─── Provided entries

theorem State.cross_inner (b : HeldBoundary) (s : State) : Inner s (s.cross b) := by
  cases b
  · exact (((State.finishChangeOver_inner s).trans (State.reachWithdrawalPoint_inner _)).trans
      (State.runBoundaries_inner _)).trans (State.forgetRecovered_inner _)
  · exact (((State.finishChangeOver_inner s).trans (State.stepRecording_inner _ _ _)).trans
      (State.reachWithdrawalPoint_inner _)).trans (State.forgetRecovered_inner _)
  · exact State.finishChangeOver_inner s

theorem State.hold_inner (b : HeldBoundary) (s : State) : Inner s (s.hold b) := .same rfl

theorem State.governSecond_inner (s : State) : Inner s s.governSecond := .same rfl

theorem State.meetMeanwhile_inner (b : HeldBoundary) (s : State) : Inner s (s.meetMeanwhile b) := by
  unfold State.meetMeanwhile
  simp only
  split
  · exact (State.finishChangeOver_inner s).trans (State.transferAt_inner _ _ _)
  · exact State.finishChangeOver_inner s

theorem State.meet_inner (b : HeldBoundary) (s : State) : Inner s (s.meet b) := by
  unfold State.meet
  split
  · exact ((State.meetMeanwhile_inner b s).trans (State.beginSecond_inner _)).trans
      (State.hold_inner b _)
  · exact (State.cross_inner b s).trans (State.beginSecond_inner _)

theorem State.withInputs_inner (latches : BitVec 16) (slots : List (Option ValueSlot)) (s : State) :
    Inner s (s.withInputs latches slots) := .same rfl

theorem State.withLinkSlots_inner (slots : List (Option LinkSlot)) (s : State) :
    Inner s (s.withLinkSlots slots) := .same rfl

theorem State.makeCheck_inner (s : State) : Inner s s.makeCheck := by
  unfold State.makeCheck
  split
  · exact .refl s
  · refine Inner.trans ?_ (State.withInputs_inner _ _ _)
    exact Inner.via (State.endSelfCheck_inner _ _ _ _) rfl

theorem State.makeSample_inner (s : State) : Inner s s.makeSample := by
  unfold State.makeSample
  split
  · exact .refl s
  · refine Inner.trans ?_ (State.withLinkSlots_inner _ _)
    exact Inner.via (State.sampleStacks_inner _) rfl

theorem State.passHeld_inner (s : State) : Inner s s.passHeld := by
  unfold State.passHeld
  split
  · exact .refl s
  · exact ((((State.cross_inner _ s).trans (State.governSecond_inner _)).trans
      (State.makeCheck_inner _)).trans (State.makeSample_inner _)).trans (State.runWork_inner _)

theorem State.passHeld_counter (s : State) : s.passHeld.time.counter = s.time.counter :=
  (State.passHeld_inner s).clock_and_power.1

theorem State.passHeld_power (s : State) : s.passHeld.supply.power = s.supply.power :=
  (State.passHeld_inner s).clock_and_power.2

/-! ### Time base -/

theorem State.countSecond_quiet (s : State) : Quiet s s.countSecond :=
  .one (.advance _ (s.time.counter + 1) (Nat.le_succ _))

theorem State.secondBoundary_quiet (s : State) : Quiet s s.secondBoundary :=
  (((State.passHeld_inner s).trans (State.dropUnpaired_inner _)).quiet.trans
    (State.countSecond_quiet _)).trans ((State.meet_inner _ _).trans (State.runWork_inner _)).quiet

theorem State.referencePulse_inner (p : Nat) (s : State) : Inner s (s.referencePulse p) := by
  unfold State.referencePulse
  simp only
  split
  · exact .same rfl
  · exact Inner.via ((State.writeEvent_inner _ _).trans (State.raiseAll_inner known_time _)) rfl

theorem State.takePulse_inner (p : Nat) (s : State) : Inner s (s.takePulse p) := by
  unfold State.takePulse
  split
  · exact .same rfl
  · split
    · exact .refl s
    · exact State.referencePulse_inner p s

theorem State.missPulse_inner (s : State) : Inner s s.missPulse := by
  unfold State.missPulse
  split
  · exact .refl s
  · split
    · exact .same rfl
    · exact Inner.via ((State.note_inner _ _ _ _).trans (State.raiseAll_inner known_time _)) rfl

theorem State.putTime_quiet {t m : Nat} {s : State} (h : s.time.counter ≤ t) :
    Quiet s (s.putTime t m) := .one (.advance _ t h)

theorem State.putTime_outer (t m : Nat) (s : State) : Outer s (s.putTime t m) := .one (.clock _ t)

theorem State.validate_inner (s : State) : Inner s s.validate := .same rfl

theorem State.setClock_outer (t m : Nat) (s : State) : Outer s (s.setClock t m) :=
  (((State.passHeld_inner s).trans (State.skipSecond_inner _)).outer.trans
    (State.putTime_outer t m _)).trans
    (((State.validate_inner _).trans (State.raiseAll_inner known_time _)).trans
    (State.meet_inner _ _)).outer

theorem State.forwardStep_quiet {t : Nat} (m : Nat) {s : State} (h : s.time.counter ≤ t) :
    Quiet s (s.forwardStep t m) := by
  have k : Inner s s.passHeld.skipSecond :=
    (State.passHeld_inner s).trans (State.skipSecond_inner _)
  exact (k.quiet.trans (State.putTime_quiet (k.counter.trans_le h))).trans
    ((State.raiseAll_inner known_time _).trans (State.meet_inner _ _)).quiet

theorem State.startAgain_outer (s : State) : Outer s s.startAgain :=
  (State.returnGrant_inner s).outer.trans (.one (.resume _))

──────

Task description:
Once more, write down the full material exactly as it appears.

Exercise result:
theorem State.cross_inner (b : HeldBoundary) (s : State) : Inner s (s.cross b) := by
  cases b
  · exact (((State.finishChangeOver_inner s).trans (State.reachWithdrawalPoint_inner _)).trans
      (State.runBoundaries_inner _)).trans (State.forgetRecovered_inner _)
  · exact (((State.finishChangeOver_inner s).trans (State.stepRecording_inner _ _ _)).trans
      (State.reachWithdrawalPoint_inner _)).trans (State.forgetRecovered_inner _)
  · exact State.finishChangeOver_inner s

theorem State.hold_inner (b : HeldBoundary) (s : State) : Inner s (s.hold b) := .same rfl

theorem State.governSecond_inner (s : State) : Inner s s.governSecond := .same rfl

theorem State.meetMeanwhile_inner (b : HeldBoundary) (s : State) : Inner s (s.meetMeanwhile b) := by
  unfold State.meetMeanwhile
  simp only
  split
  · exact (State.finishChangeOver_inner s).trans (State.transferAt_inner _ _ _)
  · exact State.finishChangeOver_inner s

theorem State.meet_inner (b : HeldBoundary) (s : State) : Inner s (s.meet b) := by
  unfold State.meet
  split
  · exact ((State.meetMeanwhile_inner b s).trans (State.beginSecond_inner _)).trans
      (State.hold_inner b _)
  · exact (State.cross_inner b s).trans (State.beginSecond_inner _)

theorem State.withInputs_inner (latches : BitVec 16) (slots : List (Option ValueSlot)) (s : State) :
    Inner s (s.withInputs latches slots) := .same rfl

theorem State.withLinkSlots_inner (slots : List (Option LinkSlot)) (s : State) :
    Inner s (s.withLinkSlots slots) := .same rfl

theorem State.makeCheck_inner (s : State) : Inner s s.makeCheck := by
  unfold State.makeCheck
  split
  · exact .refl s
  · refine Inner.trans ?_ (State.withInputs_inner _ _ _)
    exact Inner.via (State.endSelfCheck_inner _ _ _ _) rfl

theorem State.makeSample_inner (s : State) : Inner s s.makeSample := by
  unfold State.makeSample
  split
  · exact .refl s
  · refine Inner.trans ?_ (State.withLinkSlots_inner _ _)
    exact Inner.via (State.sampleStacks_inner _) rfl

theorem State.passHeld_inner (s : State) : Inner s s.passHeld := by
  unfold State.passHeld
  split
  · exact .refl s
  · exact ((((State.cross_inner _ s).trans (State.governSecond_inner _)).trans
      (State.makeCheck_inner _)).trans (State.makeSample_inner _)).trans (State.runWork_inner _)

theorem State.passHeld_counter (s : State) : s.passHeld.time.counter = s.time.counter :=
  (State.passHeld_inner s).clock_and_power.1

theorem State.passHeld_power (s : State) : s.passHeld.supply.power = s.supply.power :=
  (State.passHeld_inner s).clock_and_power.2

/-! ### Time base -/

theorem State.countSecond_quiet (s : State) : Quiet s s.countSecond :=
  .one (.advance _ (s.time.counter + 1) (Nat.le_succ _))

theorem State.secondBoundary_quiet (s : State) : Quiet s s.secondBoundary :=
  (((State.passHeld_inner s).trans (State.dropUnpaired_inner _)).quiet.trans
    (State.countSecond_quiet _)).trans ((State.meet_inner _ _).trans (State.runWork_inner _)).quiet

theorem State.referencePulse_inner (p : Nat) (s : State) : Inner s (s.referencePulse p) := by
  unfold State.referencePulse
  simp only
  split
  · exact .same rfl
  · exact Inner.via ((State.writeEvent_inner _ _).trans (State.raiseAll_inner known_time _)) rfl

theorem State.takePulse_inner (p : Nat) (s : State) : Inner s (s.takePulse p) := by
  unfold State.takePulse
  split
  · exact .same rfl
  · split
    · exact .refl s
    · exact State.referencePulse_inner p s

theorem State.missPulse_inner (s : State) : Inner s s.missPulse := by
  unfold State.missPulse
  split
  · exact .refl s
  · split
    · exact .same rfl
    · exact Inner.via ((State.note_inner _ _ _ _).trans (State.raiseAll_inner known_time _)) rfl

theorem State.putTime_quiet {t m : Nat} {s : State} (h : s.time.counter ≤ t) :
    Quiet s (s.putTime t m) := .one (.advance _ t h)

theorem State.putTime_outer (t m : Nat) (s : State) : Outer s (s.putTime t m) := .one (.clock _ t)

theorem State.validate_inner (s : State) : Inner s s.validate := .same rfl

theorem State.setClock_outer (t m : Nat) (s : State) : Outer s (s.setClock t m) :=
  (((State.passHeld_inner s).trans (State.skipSecond_inner _)).outer.trans
    (State.putTime_outer t m _)).trans
    (((State.validate_inner _).trans (State.raiseAll_inner known_time _)).trans
    (State.meet_inner _ _)).outer

theorem State.forwardStep_quiet {t : Nat} (m : Nat) {s : State} (h : s.time.counter ≤ t) :
    Quiet s (s.forwardStep t m) := by
  have k : Inner s s.passHeld.skipSecond :=
    (State.passHeld_inner s).trans (State.skipSecond_inner _)
  exact (k.quiet.trans (State.putTime_quiet (k.counter.trans_le h))).trans
    ((State.raiseAll_inner known_time _).trans (State.meet_inner _ _)).quiet

theorem State.startAgain_outer (s : State) : Outer s s.startAgain :=
  (State.returnGrant_inner s).outer.trans (.one (.resume _))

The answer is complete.